Figure 4. — FoxQ1 is a novel regulator of *IL-1α*. A, RNA-seq analysis of *IL-1α* gene expression in EV cells FoxQ1 overexpressing SUM159 cells. Data shown are mean ± SD (n = 3). *P < 0.05 by two-sided Student's t-test. B, Positive correlation between *FoxQ1* and *IL-1α* expression in breast tumor TCGA dataset (n = 1097). Pearson's test was used to determine statistical significance of the correlation. C, Quantification of *IL-1α* mRNA expression in EV and FoxQ1 overexpressing SUM159 cells. Data shown are mean ± SD (n = 3). *P < 0.05 by two-sided Student's t-test. D, Quantification of IL-1α secretion in the media of EV or FoxQ1 overexpressing SUM159 cells. Data shown are mean ± SD (n = 3). *P < 0.05 by two-sided Student's t-test. E, Identification of a putative FoxQ1 binding site in the promoter region of *IL-1α* in SUM159 cells.. The bar graph shows recruitment of FoxQ1 at the *IL-1α* promoter by ChIP analysis. The results shown are mean ± SD (n = 3). *P < 0.05 by two-sided Student's t-test. Experiments were done twice with similar results.

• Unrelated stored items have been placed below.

def execVdot (h : Hdr) (msk : MReg) (ty : Ty) (acc : Bool) (d : SReg) (a b : VIdx) (s : State) : Out :=
  vecIssue h [.s d, .s (d + 1)] s fun s w =>
    let e := ty.width
    let n := laneCount e
    let m := w.rdM msk
    let f32of (x : Nat) : Nat × Flags := convert .f32 ty false .rne x
    let p (i : Nat) : Nat × Flags :=
      let x := f32of (laneOf (w.rdV a).toNat e i)
      let y := f32of (laneOf (w.rdV b).toNat e i)
      let r := fmtF32.mul .rne x.1 y.1
      (r.1, x.2 ||| y.2 ||| r.2)
    let v := (List.range n).map fun i => if laneOn m e i then some (RVal.f (p i).1) else none
    let r := redTree .add (Nat.log2 n) v (laneFlags m e n fun i => (p i).2)
    let g := match r.1 with
      | some (.f x) => x
      | _ => 0
    let hi := if acc then (w.rdS d).toNat % 2 ^ 32 else 0
    let lo := if acc then (w.rdS (d + 1)).toNat % 2 ^ 32 else 0
    let q := pairAdd hi lo g
    .ok (s.retire ((w.wrS d (BitVec.ofNat 64 q.1.1)).wrS (d + 1) (BitVec.ofNat 64 q.1.2)).advance (r.2 ||| q.2.1))

/-- The scan of R300: at each step every place i ≥ h takes Op(v[i - h], v[i]). -/
def scanSteps (op : RedOp) : Nat → Nat → List (Option RVal) → Flags → List (Option RVal) × Flags
  | 0, _, v, fl => (v, fl)
  | k + 1, h, v, fl =>
    let r := combine op (v.zip (v.drop h)) fl
    scanSteps op k (2 * h) (v.take h ++ r.1) r.2

/-- A prefix as a lane of its type (R300). -/
def scanLane (ty : Ty) (v : Option RVal) : Nat × Flags :=
  match v with
  | some (.f x) => convert ty .f32 false .rne x
  | some (.i x) => (lowBits ty.width x, 0)
  | none => (0, 0)

def execVscan (h : Hdr) (opc : RedOp) (uns : Bool) (o : V2) (s : State) : Out :=
  vecIssue h (vdst s o.d o.msk o.zr) s fun s w =>
    let e := o.ty.width
    let n := laneCount e
    let m := w.rdM o.msk
    let v := redInput o.ty uns m (w.rdV o.a).toNat
    let r := scanSteps opc (Nat.log2 n) 1 v.1 v.2
    let q (i : Nat) : Nat × Flags := scanLane o.ty (r.1.getD i none)
    retireV s w o.d (putLanes (w.rdV o.d) o.zr e n m fun i => (q i).1) (r.2 ||| laneFlags m e n fun i => (q i).2)

/-! ### Moving lanes (R301) -/

/-- Lane moves: lane `i` of D is `f` of A's lanes, w and n. -/
def laneMove (h : Hdr) (o : V2) (s : State) (f : Window → Nat → Nat → Nat → Nat) : Out :=
  vecIssue h (vdst s o.d o.msk o.zr) s fun s w =>
    let e := o.ty.width
    let n := laneCount e
    retireV s w o.d (putLanes (w.rdV o.d) o.zr e n (w.rdM o.msk) fun i => f w e n i) 0

def execVperm (h : Hdr) (o : V2) (b : VIdx) (s : State) : Out :=
  laneMove h o s fun w e n i => laneOf (w.rdV o.a).toNat e (laneOf (w.rdV b).toNat e i % n)

def execVshf (h : Hdr) (k : ShfOp) (o : V2) (b : SI) (s : State) : Out :=
  laneMove h o s fun w e n i =>
    let c := (w.si b).toNat
    let a := (w.rdV o.a).toNat
    match k with
    | .dn => if i + c < n then laneOf a e (i + c) else 0
    | .up => if c ≤ i then laneOf a e (i - c) else 0
    | .rot => laneOf a e ((i + c) % n)

def execVbc (h : Hdr) (msk : MReg) (ty : Ty) (zr : Bool) (d : VIdx) (b : SI) (s : State) : Out :=
  laneMove h ⟨msk, ty, zr, d, d⟩ s fun w e _ _ => (w.si b).toNat % 2 ^ e

def execVext (h : Hdr) (ty : Ty) (uns : Bool) (d : SReg) (a : VIdx) (b : SI) (s : State) : Out :=
  vecIssue h [.s d] s fun s w =>
    let e := ty.width
    retireS s w d (loadedValue ty uns (laneOf (w.rdV a).toNat e ((w.si b).toNat % laneCount e))) 0

/-- The lane VINS writes, for its destination bits. -/
def execVins (h : Hdr) (ty : Ty) (d : VIdx) (a : SReg) (b : SI) (s : State) : Out :=
  let e := ty.width
  let dst := match s.top with
    | some w => [Dst.v d (laneBits e [(w.si b).toNat % laneCount e])]
    | none => []
  vecIssue h dst s fun s w =>
    retireV s w d (BitVec.ofNat 2048 (setLane (w.rdV d).toNat e ((w.si b).toNat % laneCount e) (w.rdS a).toNat)) 0

/-! ### Complex lanes (R302) -/

/-- c + p + q rounded once; `plus` gives +0 for every zero result (VCMUL). -/
def sumRound (f : Fmt) (plus : Bool) (c : Option FV) (p q : FV × Flags) : Nat × Flags :=
  let x := match c with
    | some v => FV.add false v p.1
    | none => (p.1, 0)
  let y := FV.add false x.1 q.1
  let v := if plus && y.1.isZero then FV.num false 0 0 else y.1
  let r := f.ofFV .rne v
  (r.1, p.2 ||| q.2 ||| x.2 ||| y.2 ||| r.2)

def negP (p : FV × Flags) : FV × Flags := (p.1.neg, p.2)

/-- One floating pair: its real and imaginary results with the flags of both. -/
def cplxPair (f : Fmt) (ma cj : Bool) (ar ai br bi cr ci : Nat) : Nat × Nat × Flags :=
  let a := f.decode ar
  let b := if cj then (f.decode ai).neg else f.decode ai
  let x := f.decode br
  let y := f.decode bi
  let re := sumRound f (!ma) (if ma then some (f.decode cr) else none) (FV.mul a x) (negP (FV.mul b y))
  let im := sumRound f (!ma) (if ma then some (f.decode ci) else none) (FV.mul a y) (FV.mul b x)
  (re.1, im.1, re.2 ||| im.2)

/-- One integer complex element of part width `b`. -/
def cplxInt (b sh : Nat) (ma cj : Bool) (a x c : Nat) : Nat × Flags :=
  let part (v i : Nat) : Int := sextInt b (v / 2 ^ (b * i))
  let ai := if cj then -(part a 1) else part a 1
  let re := part a 0 * part x 0 - ai * part x 1
  let im := part a 0 * part x 1 + ai * part x 0
  let fin (i : Nat) (v : Int) : Int × Flags := satInt b false ((if ma then part c i else 0) + v / (2 ^ sh : Nat))
  let r := fin 0 re
  let j := fin 1 im
  (lowBits b r.1 + lowBits b j.1 * 2 ^ b, r.2 ||| j.2)

/-- The destination of VCMUL and VCMA: a pair of FP32 lanes is written where its even lane is active (R211, R302). -/
def cplxDst (s : State) (o : VC) : List Dst :=
  match Ty.fmt o.ty, s.top with
  | some _, some w =>
    let e := o.ty.width
    let js := (List.range (laneCount e / 2)).filter fun j => laneOn (w.rdM o.msk) e (2 * j)
    [.v o.d (if o.zr then BitVec.allOnes 2048 else laneBits e (js.flatMap fun j => [2 * j, 2 * j + 1]))]
  | _, _ => vdst s o.d o.msk o.zr

def complexOp (h : Hdr) (ma : Bool) (o : VC) (s : State) : Out :=
  vecIssue h (cplxDst s o) s fun s w =>
    let e := o.ty.width
    let n := laneCount e
    let m := w.rdM o.msk
    let a (i : Nat) : Nat := laneOf (w.rdV o.a).toNat e i
    let b (i : Nat) : Nat := laneOf (w.rdV o.b).toNat e i
    let c (i : Nat) : Nat := laneOf (w.rdV o.d).toNat e i
    match Ty.fmt o.ty with
    | some f =>
      let pair (j : Nat) : Nat × Nat × Flags :=
        cplxPair f ma o.cj (a (2 * j)) (a (2 * j + 1)) (b (2 * j)) (b (2 * j + 1)) (c (2 * j)) (c (2 * j + 1))
      let js := (List.range (n / 2)).filter fun j => laneOn m e (2 * j)
      let old := if o.zr then 0 else (w.rdV o.d).toNat
      retireV s w o.d (BitVec.ofNat 2048 (setLanes old e (js.flatMap fun j =>
          [(2 * j, (pair j).1), (2 * j + 1, (pair j).2.1)])))
        (js.foldl (fun fl j => fl ||| (pair j).2.2) 0)
    | none =>
      let r (i : Nat) : Nat × Flags := cplxInt (e / 2) o.sh.val ma o.cj (a i) (b i) (c i)
      retireV s w o.d (putLanes (w.rdV o.d) o.zr e n m fun i => (r i).1) (laneFlags m e n fun i => (r i).2)

def execVcmul (h : Hdr) (o : VC) (s : State) : Out := complexOp h false o s

def execVcma (h : Hdr) (o : VC) (s : State) : Out := complexOp h true o s

/-! ### Transcendental functions (R303) -/

/-- A lane converted exactly to FP32, computed, and rounded once to its format. -/
def transLane (ty : Ty) (f : Nat → Nat × Flags) (x : Nat) : Nat × Flags :=
  let a := convert .f32 ty false .rne x
  let y := f a.1
  let r := convert ty .f32 false .rne y.1
  (r.1, a.2 ||| y.2 ||| r.2)

def execVexp (h : Hdr) (o : V2) (s : State) : Out := lanewise1 h o s (transLane o.ty vexp32)

def execVlog (h : Hdr) (o : V2) (s : State) : Out := lanewise1 h o s (transLane o.ty vlog32)

def execVrcp (h : Hdr) (o : V2) (s : State) : Out := lanewise1 h o s (transLane o.ty vrcp32)

def execVrsq (h : Hdr) (o : V2) (s : State) : Out := lanewise1 h o s (transLane o.ty vrsq32)

/-! ### Buffer access (R308, R309) -/

def execVld (h : Hdr) (msk : MReg) (ty : Ty) (zr : Bool) (d : VIdx) (a : BuS) (b : SI) (s : State) : Out :=
  vecIssue h (vdst s d msk zr) s fun s w =>
    Res.check (formBufA s w a (w.siInt b) 256 16 1) fun p =>
      if s.me.held w.fr then .wait .acquire false
      else
        let x := memNat (s.me.buf p.1) p.2 256
        let e := ty.width
        retireV s w d (putLanes (w.rdV d) zr e (laneCount e) (w.rdM msk) fun i => laneOf x e i) 0

/-- The bytes of the active lanes of a register. -/
def activeBytes (m : W64) (e : Nat) (x : VReg) : List (Option Byte) :=
  (List.range 256).map fun i => if laneOn m e (i * 8 / e) then some (BitVec.ofNat 8 (laneOf x.toNat 8 i)) else none

def execVst (h : Hdr) (msk : MReg) (ty : Ty) (d : VIdx) (a : BuS) (b : SI) (s : State) : Out :=
  vecIssue h [] s fun s w =>
    Res.check (formBufA s w a (w.siInt b) 256 16 2) fun p =>
      if s.me.held w.fr then .wait .acquire false
      else
        .ok ((s.modMe fun k => k.bufWrite p.1 p.2 (activeBytes (w.rdM msk) ty.width (w.rdV d))).modTop Window.advance)

/-- The elements of VLDX and VSTX: number and checked place, or the first fault in ascending number (R309). -/
def elements (s : State) (w : Window) (msk : MReg) (a : BuS) (b : VIdx) (n acc : Nat) :
    List Nat → Ex (List (Nat × Nat × Nat))
  | [] => .ok []
  | j :: r =>
    if (w.rdM msk).getLsbD j then
      match formBuf s w a (sextInt 32 (laneOf (w.rdV b).toNat 32 j)) n acc with
      | .error f => .error f
      | .ok p => match elements s w msk a b n acc r with
        | .error f => .error f
        | .ok l => .ok ((j, p.1, p.2) :: l)
    else elements s w msk a b n acc r

/-- The lanes of VLDX: those of its PART. ZR clears the inactive ones among them (R285, R309). -/
def partDst (s : State) (d : VIdx) (msk : MReg) (zr : Bool) (e part : Nat) : List Dst :=
  match s.top with
  | some w => [.v d (laneBits e (((List.range 64).filter fun j => zr || (w.rdM msk).getLsbD j).map fun j => part * 64 + j))]
  | none => []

The RNA-seq data indicated a significantly higher level of IL-8 mRNA in FoxQ1 overexpressing SUM159 cells compared to EV cells (Figure 5A). A significant positive association between expression of IL-8 and that of FoxQ1 was also observed in the breast cancer TCGA dataset (Figure 5B). Overexpression of IL-8 in FoxQ1 overexpressing SUM159 cell was confirmed by qRT-PCR (Figure 5C). The level of IL-8 in the media was also significantly higher in the FoxQ1 overexpressing SUM159 cells when compared to EV cells (Figure 5D). Three FoxQ1 binding consensus sequences were observed at the promoter of IL-8. ChIP assay confirmed recruitment of FoxQ1 at two of those sites of IL-8 promoter (Figure 5E). Similarly, FoxQ1 overexpressing MCF-7 cells exhibited a significantly higher level of IL-8 secretion in comparison with EV cells (Figure S3A). Furthermore, FoxQ1 was recruited at two sites of the IL-8 promoter in MCF-7 cells (Figure S3B).

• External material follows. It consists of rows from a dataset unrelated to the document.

-- ==== Sys2Proof/Machine/Host.lean ====
section
/-! DEFINITION. Host.lean: host queues, commands, events, reset, attestation, lifecycle and the registers firmware writes
(R484 to R501, R511, R512). -/

namespace Sys2Proof.Machine

/-! ### The arena (R484 to R487) -/

def arenaSize : Nat := 2 ^ 26

/-- The arena offset of a queue's submission ring (R486). -/
def Queue.subBase (q : Queue) (n : Nat) : Nat := if n = 0 then 0x1000 else q.base + 256

/-- The arena offset of its event ring. -/
def Queue.evBase (q : Queue) (n : Nat) : Nat := if n = 0 then 0x1800 else q.base + 256 + 128 * 2 ^ q.ns

/-- The spans of the arena that a queue occupies. -/
def Queue.spans (q : Queue) (n : Nat) : List (Nat × Nat) :=
  if q.st = .absent then []
  else [(q.base, q.base + 256), (q.subBase n, q.subBase n + 128 * 2 ^ q.ns), (q.evBase n, q.evBase n + 128 * 2 ^ q.ne)]

def State.arena (s : State) (off n : Nat) : Nat := memNat s.mem off n

def Queue.htail (q : Queue) (s : State) : Nat := s.arena q.base 8
def Queue.eack (q : Queue) (s : State) : Nat := s.arena (q.base + 8) 8

/-- The event ring is full: the next event does not fit (R492). -/
def Queue.full (q : Queue) (s : State) : Bool := decide (2 ^ q.ne < q.eseq + 1 - q.eack s)

/-- HQSTAT (R485). -/
def State.hqstat (s : State) (n : Nat) : W64 :=
  let q := s.queue n
  BitVec.ofNat 64 ((match q.st with | .absent => 0 | .running => 1 | .stopped => 2 | .resetting => 3)
    + bit (q.full s) * 4 + q.why % 32 * 8)

/-- A dword of the register page (R486). A queue without rings, as a failed boot leaves queue 0, is absent (R496). -/
def State.regPage (s : State) (o : Nat) : W64 :=
  if o < 0x80 then s.hqstat (o / 8)
  else if o < 0x100 then
    let q := s.queue (o / 8 - 16)
    if q.st = .absent ∨ q.ns = 0 then 0 else BitVec.ofNat 64 (1 + bitsOf q.base 25 8 * 2 ^ 8)
  else if o = 0x100 then BitVec.ofNat 64 (s.dev % 2 ^ 11 + 2 ^ 11)
  else if o = 0x108 then s.fabcfg
  else 0

/-- The host writes arena bytes; the device's own header fields and the event records keep their values (R484, R486, R491). -/
def State.arenaWrite (s : State) (off : Nat) (bs : List Byte) : State :=
  let own (a : Nat) : Bool := (List.range 16).any fun n =>
    let q := s.queue n
    q.st ≠ .absent && ((decide (q.base + 16 ≤ a) && decide (a < q.base + 256))
      || (decide (q.evBase n ≤ a) && decide (a < q.evBase n + 128 * 2 ^ q.ne)))
  let put := bs.mapIdx fun i b => if own (off + i) || decide (arenaSize ≤ off + i) then none else some b
  let meets (n : Nat) (q : Queue) (i : Nat) : Bool :=
    let a := q.subBase n + i * 128
    decide (off < a + 8) && decide (a < off + bs.length)
  if s.bridgeUp s.dev then { s with
    mem := memMask s.mem off put
    mtags := dropTags s.mtags off bs.length
    queues := s.queues.mapIdx fun n (q : Queue) => { q with stale := q.stale.filter fun i => !meets n q i } }
  else s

The Reactome pathway analysis also revealed upregulation of genes associated with VEGF/VEGFR2 pathway in FoxQ1 overexpressing SUM159 cells. The RNA-seq data revealed upregulation of VEGFA mRNA in FoxQ1 overexpressing SUM159 cells when compared to EV cells (Figure 6A). Analysis of the breast cancer TCGA dataset revealed a positive correlation between expression of FoxQ1 and that of VEGF (Figure 6B). The VEGF mRNA level (Figure 6C) and/or secretion of the protein (Figure 6D) were increased upon FoxQ1 overexpression. ChIP assay indicated recruitment of FoxQ1 at all 3 sites of VEGFA promoter (Figure 6E). Because of weak association between expression of FoxQ1 and VEGFA in MCF-7 cells, ChIP assay was not performed in this cell line.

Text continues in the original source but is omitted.